Look at this section of the 229 tables. View image

  If your LHA were 16˚, assumed latitude were 22˚ and declination were 4˚,exactly, then Hc would be 59˚ 39.1'and Z would be 147.0˚ exactly. No interpolation would be necessary.

  Suppose the declination was 4˚30'. The values of Hc and Z for that declination aren't printed in the tables. Hc must therefore be something less than Hc 59˚39.1' (at 4˚) and more than the Hc just beneath it at 5˚ (58˚47.1') because the value of Hc is decreasing as declination increases in this part of the table. The value of Z is increasing as declination increases. Therefore, Z for declination 4˚30' must be greater than 147.0˚ but less than 148.0˚.

  You can estimate what Hc and Z should be and come pretty close. The actual declination is halfway between the tabulated declinations of 4 and 5 degrees, so the actual Hc and Z must be halfway between those tabulated values. That would put Hc at around 59'20' and Z about 147.5˚.

  An experienced navigator in real life would probably do it just that way and no one would ever know the difference. But, you aren't an experienced navigator and the precision required to pass the coast guard test isn't so much like real life. To be sure your answer is within 0.1' of the book answer, you should do a formal interpolation.

  To do the arithmetic of formal interpolation on a plain four function calculator, you need two simple formulas:

1. Difference x increment / interval = correction

2. Base (+) or (-) correction = answer

  Before that will make any sense, we must define some terms. As we do, let's use the formulas to find the Hc for a Dec. Of 4˚30'. Then we will use them to find Z for the Declination.
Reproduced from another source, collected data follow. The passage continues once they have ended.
/-- A phase that moves ends the operation or goes on to a phase of the same operation, with fewer left (R28). -/
theorem phaseTurn_went {q : Requester} {s s' : State} (h : phaseTurn q s = .moved s')
    (hp : opHasPhase (s.ctx q).op (s.ctx q).phase = true) : Went q s s' := by
  unfold phaseTurn at h
  split at h
  case h_1 => cases h
  case h_2 hs =>
    have hl : (s.ctx q).left = 48 := by simp [Ctx.left, hs]
    unfold startTurn at h
    split at h
    case h_1 ho | h_16 ho =>
      simp only [startInit, startResume, beginNegotiation] at h
      split at h <;> cases h
      · exact went_finish _ _ _ _
      · exact went_of (by simp [Ctx.same]) (by simp [ho, opHasPhase]) (by simp [Ctx.left, hs])
    case h_2 => simp only [startDeinit] at h; split at h <;> cases h <;> exact went_finish _ _ _ _
    case h_3 ho | h_4 ho =>
      cases h
      have := regFirst_left s.cfg (s.ctx q).args.addr
      exact went_goto (by simp [Ctx.same]) (by simp [ho, opHasPhase]) (by simp only [hl]; simp only [Ctx.left]; omega)
    case h_5 ho | h_6 ho =>
      have hf := halfFirst_left (s.ctx q).args.addr
      simp only [startTransfer] at h
      repeat' split at h
      · cases h; exact went_raiseTransport _ _ _
      · cases h
      · cases h
        exact went_afterHalfA (by simp [Ctx.same]) (by simp [ho, opHasPhase]) (by omega)
      · cases h
        exact went_goto (by simp [Ctx.same]) (by simp [ho, opHasPhase])
          (by simp only [hl]; simp only [Ctx.left]; omega)
    case h_7 ho =>
      simp only [startInterruptStatus] at h
      split at h <;> cases h
      · exact went_finish _ _ _ _
      · exact went_goto (by simp [Ctx.same]) (by simp [ho, opHasPhase]) (by simp [Ctx.left, hs])
    case h_8 ho =>
      simp only [startClear] at h
      repeat' split at h
      all_goals cases h
      · exact went_finish _ _ _ _
      · exact went_finish _ _ _ _
      · exact went_goto (by simp [Ctx.same]) (by simp [ho, opHasPhase]) (by simp [Ctx.left, hs])
      · exact went_goto (by simp [Ctx.same]) (by simp [ho, opHasPhase]) (by simp [Ctx.left, hs])
      · unfold afterAckB
        split
        · exact went_finish _ _ _ _
        · exact went_goto (by simp [Ctx.same]) (by simp [ho, opHasPhase]) (by simp [Ctx.left, hs])
    case h_9 ho =>
      cases h
      exact went_goto (by simp [Ctx.same]) (by simp [ho, opHasPhase]) (by simp [Ctx.left, hs])
    case h_10 ho => cases h; exact went_syncBody _ (.inl ho) (by omega)
    case h_11 ho =>
      cases h
      exact went_goto (by simp [Ctx.same]) (by simp [ho, opHasPhase]) (by simp [Ctx.left, hs])
    case h_12 ho =>
      simp only [startDisable] at h
      split at h <;> cases h
      exact went_goto (by simp [Ctx.same]) (by simp [ho, opHasPhase]) (by simp [Ctx.left, hs])
    case h_13 =>
      simp only [resetTurn] at h
      split at h
      · cases h; exact went_finish _ _ _ _
      · obtain ⟨-, rfl | ⟨d, rfl⟩⟩ := sbTurn_moved h
        · exact went_raiseTransport _ _ _
        · exact went_finish _ _ _ _
    case h_14 => cases h; exact went_finish _ _ _ _
    case h_15 ho =>
      simp only [startSuspend] at h
      split at h <;> cases h
      · exact went_finish _ _ _ _
      · exact went_goto (by simp [Ctx.same]) (by simp [ho, opHasPhase]) (by simp [Ctx.left, hs])
  case h_3 r hs =>
    obtain ⟨-, rfl | ⟨r', hr, rfl⟩ | ⟨v, rfl⟩⟩ := accessTurn_moved h
    · exact went_raiseTransport _ _ _
    · refine went_goto (same_regAccess _ _ _ _ _ _) ?_ (by simp only [Ctx.left, hs]; omega)
      rw [hs] at hp
      revert hp
      cases (s.ctx q).op <;> simp [opHasPhase]
    · exact went_finish _ _ _ _
  case h_4 hf w hs => exact went_blkTurn h hs hp
  case h_5 hs =>
    obtain ⟨-, rfl | ⟨d, rfl⟩⟩ := sbTurn_moved h
    · exact went_raiseTransport _ _ _
    · refine went_goto (by simp [Ctx.same]) ?_ (by simp [Ctx.left, hs])
      rw [hs] at hp
      revert hp
      cases (s.ctx q).op <;> simp [opHasPhase]
  case h_6 hs =>
    obtain ⟨-, rfl | ⟨d, rfl⟩⟩ := sbTurn_moved h
    · exact went_raiseTransport _ _ _
    · dsimp only
      split
      · exact went_finish _ _ _ _
      · rename_i ho
        refine went_goto (by simp [Ctx.same]) ?_ (by simp [Ctx.left, hs])
        rw [hs] at hp
        revert hp ho
        simp only [sb_ctx]
        cases (s.ctx q).op <;> simp [opHasPhase]
  case h_7 =>
    simp only [flagsTurn] at h
    repeat' split at h
    · obtain ⟨-, rfl | ⟨d, rfl⟩⟩ := sbTurn_moved h
      · exact went_raiseTransport _ _ _
      · exact went_finish _ _ _ _
    · cases h; exact went_finish _ _ _ _
    · obtain ⟨-, rfl | ⟨d, rfl⟩⟩ := sbTurn_moved h
      · exact went_raiseTransport _ _ _
      · exact went_finish _ _ _ _
  case h_8 | h_10 =>
    obtain ⟨-, rfl | ⟨d, rfl⟩⟩ := sbTurn_moved h
    · exact went_raiseTransport _ _ _
    · exact went_finish _ _ _ _
  case h_9 hs =>
    obtain ⟨-, rfl | ⟨d, rfl⟩⟩ := sbTurn_moved h
    · exact went_raiseTransport _ _ _
    · unfold afterAckB
      split
      · exact went_finish _ _ _ _
      · refine went_goto (by simp [Ctx.same]) ?_ (by simp [Ctx.left, hs])
        rw [hs] at hp
        revert hp
        cases (s.ctx q).op <;> simp [opHasPhase]
  case h_11 w hs =>
    rw [hs] at hp
    have hop : opHasPhase (s.ctx q).op .poll = true ∧ opHasPhase (s.ctx q).op .identSkip = true ∧
        (∀ x, opHasPhase (s.ctx q).op (.neg x) = true) ∧ ∀ x, opHasPhase (s.ctx q).op (.ident x) = true := by
      revert hp
      cases (s.ctx q).op <;> simp [opHasPhase]
    obtain ⟨-, rfl | ⟨d, rfl⟩⟩ := sbTurn_moved h
    · exact went_failInitTransport _ _ _
    · cases w <;> simp only [afterNeg]
      case ioEn => exact went_goto (by simp [Ctx.same]) hop.1 (by simp [Ctx.left, hs])
      case intEn =>
        split
        · exact went_goto (by simp [Ctx.same]) hop.2.1 (by simp [Ctx.left, hs])
        · refine went_goto (by simp [Ctx.same]) (hop.2.2.2 _) ?_
          have := regFirst_left (s.sb (negReq s.cfg .intEn)).2.cfg (s.sb (negReq s.cfg .intEn)).2.cfg.chipIdReg
          simp only [Ctx.left, hs]
          omega
      all_goals exact went_goto (by simp [Ctx.same]) (hop.2.2.1 _) (by simp [Ctx.left, hs])
  case h_12 hs =>
    have hop : ∀ x, opHasPhase (s.ctx q).op (.neg x) = true := by
      rw [hs] at hp
      revert hp
      cases (s.ctx q).op <;> simp [opHasPhase]
    obtain ⟨-, rfl | ⟨d, rfl⟩⟩ := sbTurn_moved h
    · exact went_failInitTransport _ _ _
    · dsimp only
      repeat' split
      · exact went_failInit _ _ _ _
      · rename_i hpoll
        refine went_of (by simp [Ctx.same]) (by simpa [hs] using hp) ?_
        simp only [Config.readyPolls, sb_ctx] at hpoll
        simp [Ctx.left, hs]
        omega
      · exact went_goto (by simp [Ctx.same]) (hop _) (by simp [Ctx.left, hs]; omega)
  case h_13 r hs =>
    rw [hs] at hp
    have hop : (∀ x, opHasPhase (s.ctx q).op (.ident x) = true) := by
      revert hp
      cases (s.ctx q).op <;> simp [opHasPhase]
    obtain ⟨-, rfl | ⟨r', hr, rfl⟩ | ⟨v, rfl⟩⟩ := accessTurn_moved h
    · exact went_failInitTransport _ _ _
    · exact went_goto (same_regAccess _ _ _ _ _ _) (hop _) (by simp only [Ctx.left, hs]; omega)
    · split
      · exact went_failInit _ _ _ _
      · exact went_commitInit (same_regAccess _ _ _ _ _ _) (by have := r.left_pos; simp only [Ctx.left, hs]; omega)
  case h_14 hs =>
    simp only [identSkipTurn] at h
    split at h <;> cases h
    · exact went_failInit _ _ _ _
    · exact went_commitInit (by simp [Ctx.same]) (by simp [Ctx.left, hs])
  case h_15 =>
    simp only [resetTurn] at h
    split at h
    · cases h; exact went_finish _ _ _ _
    · obtain ⟨-, rfl | ⟨d, rfl⟩⟩ := sbTurn_moved h
      · exact went_raiseTransport _ _ _
      · exact went_finish _ _ _ _
  case h_16 hs =>
    cases h
    refine went_syncBody _ ?_ (by simp [Ctx.left, hs])
    rw [hs] at hp
    revert hp
    cases (s.ctx q).op <;> simp [opHasPhase]
  case h_17 g hf r hs =>
    rw [hs] at hp
    have ho : (s.ctx q).op = .syncInterrupts ∨ (s.ctx q).op = .resume := by
      revert hp
      cases (s.ctx q).op <;> simp [opHasPhase]
    have hop : ∀ x y z, opHasPhase (s.ctx q).op (.rmw x y z) = true := by
      rcases ho with ho | ho <;> simp [ho, opHasPhase]
    have hr0 := r.left_pos
    unfold rmwTurn at h
    dsimp only at h
    split at h
    · obtain ⟨-, rfl | ⟨r', hr, rfl⟩ | ⟨v, rfl⟩⟩ := accessTurn_moved h
      · exact went_raiseTransport _ _ _
      · exact went_goto (same_regAccess _ _ _ _ _ _) (hop _ _ _) (by cases g <;> simp only [Ctx.left, hs] <;> omega)
      · refine went_goto (by simpa [Ctx.same] using same_regAccess _ _ _ _ _ _) (hop _ _ _) ?_
        have := regFirst_left s.cfg (rmwAddr s.cfg g)
        cases g <;> simp only [Ctx.left, hs] <;> omega
    · obtain ⟨-, rfl | ⟨r', hr, rfl⟩ | ⟨v, rfl⟩⟩ := accessTurn_moved h
      · exact went_raiseTransport _ _ _
      · exact went_goto (same_regAccess _ _ _ _ _ _) (hop _ _ _) (by cases g <;> simp only [Ctx.left, hs] <;> omega)
      · exact went_afterRmw (same_regAccess _ _ _ _ _ _) ho (by cases g <;> simp only [Ctx.left, hs] <;> omega)
  case h_18 =>
    obtain ⟨-, h⟩ := withBus_moved h
    simp only [Turn.moved.injEq] at h
    subst h
    split
    · exact went_finish _ _ _ _
    · exact went_raiseTransport _ _ _
  case h_19 hs =>
    obtain ⟨-, h⟩ := withBus_moved h
    simp only [Turn.moved.injEq] at h
    subst h
    refine went_of (by split <;> simp [Ctx.same]) ?_ (by simp [Ctx.left, hs])
    rw [hs] at hp
    revert hp
    simp only [ctx_setCtx_same]
    cases (s.ctx q).op <;> simp [opHasPhase]
  case h_20 =>
    cases h
    split
    · exact went_finish _ _ _ _
    · exact went_raiseTransport _ _ _

end Sys2Proof.Machine
end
Take another look at the first formula:

Difference x increment / interval = correction

 

  The difference in the formula is the difference between two numbers next to each other within the table. Look at the 229 excerpt.

 View image

  you can see that Hc for 4˚30' is somewhere between 59˚39.1' and 58˚47.1', which are the two Hc values next to each other within the table. (From now on, we'll call any values next to each other within the table by their proper name respondents.)

  The difference between these respondents is 52', as indicated by the number in the d column next to 59˚39.1'. Just as important, it is a minus 52', as shown by the minus sign above it in the d column. The minus sign tells you that Hc decrease by 52' between a Dec. Of 4˚ and a Dec. of 5˚. In other parts of 229, you will find that the difference between two tabulated values (respondents) increases, so be sure to check the first + or - sign you find above the d number to determine how to handle this difference.

  The format of 229 makes it easy to find the difference between two values of Hc because the math is already done and the answer is listed. You will have to do your own arithmetic to find the difference between respondents in other interpolations, however. With the difference of -52' that we obtained in the d column, our formula now reads:

-52' x increment / interval = correction

  Note: a negative number multiplied or divided by a positive number gives a negative answer. Plain four function calculators will not keep track of the minus signs for you, however. You will have to do the math as if all numbers are positive, then put the minus sign in front of the correction.

  We now need to understand what an increment is in order to insert the next number in our formula. The increment is the difference between the exact number you are working with and the nearest value in the table which is less than the exact number. In our example, we are looking for the Hc of an exact Dec. Of 4˚ 30'. The increment in this case is 30', because that is the difference between 4˚ 30' and the nearest tabulated value for declination less than the exact value (4˚). If you were looking up a Dec. Of 6˚ 22', the increment would be 22'. For a Dec of 17˚55', the increment would be 55', because that is the difference between the "exact" number and 17˚ , the nearest lesser-tabulated value for Dec. With that increment of 30' established, our formula now reads:

-52' x 30' / interval = correction

  The interval in the formula is simply the difference between any two values that you use to enter the table. (Values that are used to enter the table, such as Dec., LHA, or Latitude are called entering arguments.)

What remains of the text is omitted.